There is this state of limbo that consumes us when we lose someone. It is not like the limbo we do below a stick to funky Caribbean beats. It is more like being stuck in a permeant rut that lacks to move forward or backwards. It is going through daily motions with out a vision of what we want, where we should go, and endless groundhogs day that repeats itself over and over again.
The land of limbo has taught me to take life one day at time, hell one minute at a time. And in limbo there are moments of one second at a time. It is an empty land with big open spaces that once were filled with dreams, with you! In limbo one is waiting, and waiting, and waiting. But unlike the CTA trains this line never seems to come into the station. I stand here on the platform of life waiting for a train that somehow is not on the track. Learning to stand and wait knowing that transportation is nowhere in sight is beyond hard. But here I stand, here I wait, here I hold the ticket that was my life in breathless anticipation that one day, someday, somehow I will get picked up and taken out of this space we call limbo.
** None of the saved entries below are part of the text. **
-- ==== Sys2Proof/Laws/Step.lean ====
section
/-! SUPPORT. The step and its fetch: one lemma per way they can go. -/

namespace Sys2Proof.Machine

/-- A step from Running runs what the fetch gives, or raises what it raises. -/
theorem step_running {s : State} (h : s.status = .running) :
    step s = match fetch s with
      | .ok i => exec i s
      | .error e => .next (raise e.cause e.opcode s) := by
  cases hf : fetch s <;> simp only [step, h, hf]

/-- A step request to a stopped engine changes nothing. -/
theorem step_stopped {s : State} (h : s.status ≠ .running) : step s = .next s := by
  unfold step
  split
  · contradiction
  · rfl
  · rfl

/-- The opcode fetch outside memory. -/
theorem fetch_past {s : State} (h : 256 ≤ s.pc) :
    fetch s = .error { cause := .outOfBoundsAccess .memory s.pc, opcode := none } := by
  simp only [fetch, memRead_of_le s h]

/-- The fetch of a byte that is no opcode. -/
theorem fetch_unknown {s : State} (h : s.pc < 256) (hl : lookupOpcode (s.byteAt s.pc) = none) :
    fetch s = .error { cause := .unknownOpcode (s.byteAt s.pc), opcode := some (s.byteAt s.pc) } := by
  simp only [fetch, memRead_of_lt s h, operandCountOf, hl, Option.map_none, Option.getD_none, memReadBytes,
    decode_unknown hl, decodeFault]

/-- The fetch of an instruction that runs past the end of memory: the first byte that is not there is reported. -/
theorem fetch_cut {s : State} {m : Mnemonic} (h : s.pc < 256) (hl : lookupOpcode (s.byteAt s.pc) = some m)
    (hw : 256 < s.pc + m.width) :
    fetch s = .error { cause := .outOfBoundsAccess .memory (max (s.pc + 1) 256), opcode := some (s.byteAt s.pc) } := by
  have hc : operandCountOf (s.byteAt s.pc) = m.format.operandCount := by simp [operandCountOf, hl]
  rw [width_eq] at hw
  simp only [fetch, memRead_of_lt s h, hc]
  rw [memReadBytes_of_lt s (by omega) (by omega)]

/-- The fetch of an instruction that lies in memory. -/
theorem fetch_ok {s : State} {m : Mnemonic} (hl : lookupOpcode (s.byteAt s.pc) = some m)
    (hw : s.pc + m.width ≤ 256) :
    fetch s = .ok (m.instr (s.byteAt (s.pc + 1)) (s.byteAt (s.pc + 2))) := by
  have hc : operandCountOf (s.byteAt s.pc) = m.format.operandCount := by simp [operandCountOf, hl]
  rw [width_eq] at hw
  simp only [fetch, memRead_of_lt s (show s.pc < 256 by omega), hc]
  rw [memReadBytes_of_le s (by omega)]
  simp only [decode_known hl]
  cases m <;> rfl

/-- Every way a fetch can go, in the order of 60_exceptions.md R115, points 1 to 3. -/
theorem fetch_cases (s : State) :
    (256 ≤ s.pc ∧ fetch s = .error { cause := .outOfBoundsAccess .memory s.pc, opcode := none }) ∨
    (s.pc < 256 ∧ lookupOpcode (s.byteAt s.pc) = none ∧
      fetch s = .error { cause := .unknownOpcode (s.byteAt s.pc), opcode := some (s.byteAt s.pc) }) ∨
    (∃ m, s.pc < 256 ∧ lookupOpcode (s.byteAt s.pc) = some m ∧ 256 < s.pc + m.width ∧
      fetch s = .error { cause := .outOfBoundsAccess .memory (max (s.pc + 1) 256), opcode := some (s.byteAt s.pc) }) ∨
    (∃ m, s.pc < 256 ∧ lookupOpcode (s.byteAt s.pc) = some m ∧ s.pc + m.width ≤ 256 ∧
      fetch s = .ok (m.instr (s.byteAt (s.pc + 1)) (s.byteAt (s.pc + 2)))) := by
  rcases Nat.lt_or_ge s.pc 256 with h | h
  · cases hl : lookupOpcode (s.byteAt s.pc) with
    | none => exact .inr (.inl ⟨h, rfl, fetch_unknown h hl⟩)
    | some m =>
      rcases Nat.lt_or_ge 256 (s.pc + m.width) with hw | hw
      · exact .inr (.inr (.inl ⟨m, h, rfl, hw, fetch_cut h hl hw⟩))
      · exact .inr (.inr (.inr ⟨m, h, rfl, hw, fetch_ok hl hw⟩))
  · exact .inl ⟨h, fetch_past h⟩

/-- One more step request. -/
theorem stepTimes_succ {s t : State} (h : step s = .next t) (n : Nat) : stepTimes (n + 1) s = stepTimes n t := by
  rw [stepTimes, h]

/-- Any number of step requests to a stopped engine change nothing. -/
theorem stepTimes_stopped {s : State} (h : s.status ≠ .running) (n : Nat) : stepTimes n s = .next s := by
  induction n with
  | zero => rfl
  | succ n ih => rw [stepTimes_succ (step_stopped h), ih]

/-- A run of a stopped engine returns at once. -/
theorem run_stopped {s : State} (h : s.status ≠ .running) (n : Nat) : run n s = .next (runResult s, s) := by
  cases n with
  | zero => rfl
  | succ n => unfold run; split <;> first | contradiction | rfl

/-- One turn of the run loop from Running. -/
theorem run_succ {s t : State} (h : s.status = .running) (hs : step s = .next t) (n : Nat) :
    run (n + 1) s = run n t := by
  rw [run]; simp only [h, hs]

end Sys2Proof.Machine
end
The weird thing about limbo is that we all have stood here at some point. Maybe for different reasons, but none the less~ at some time each human has been waiting for life to start, something to begin, something to move forward... and there is comfort in knowing that at some point my ride of life will come and I will move from this dreaded land of limbo. I keep looking down the tracks thinking I hear the whistle blowing in the distance, that I will have a life again, love again, breathe again... but it is a phantom sound. And so here I stand. Each day a simple repeat of the day before, dreaming of you and the road ahead of me. The land of limbo is my address for now~ please forward all mail.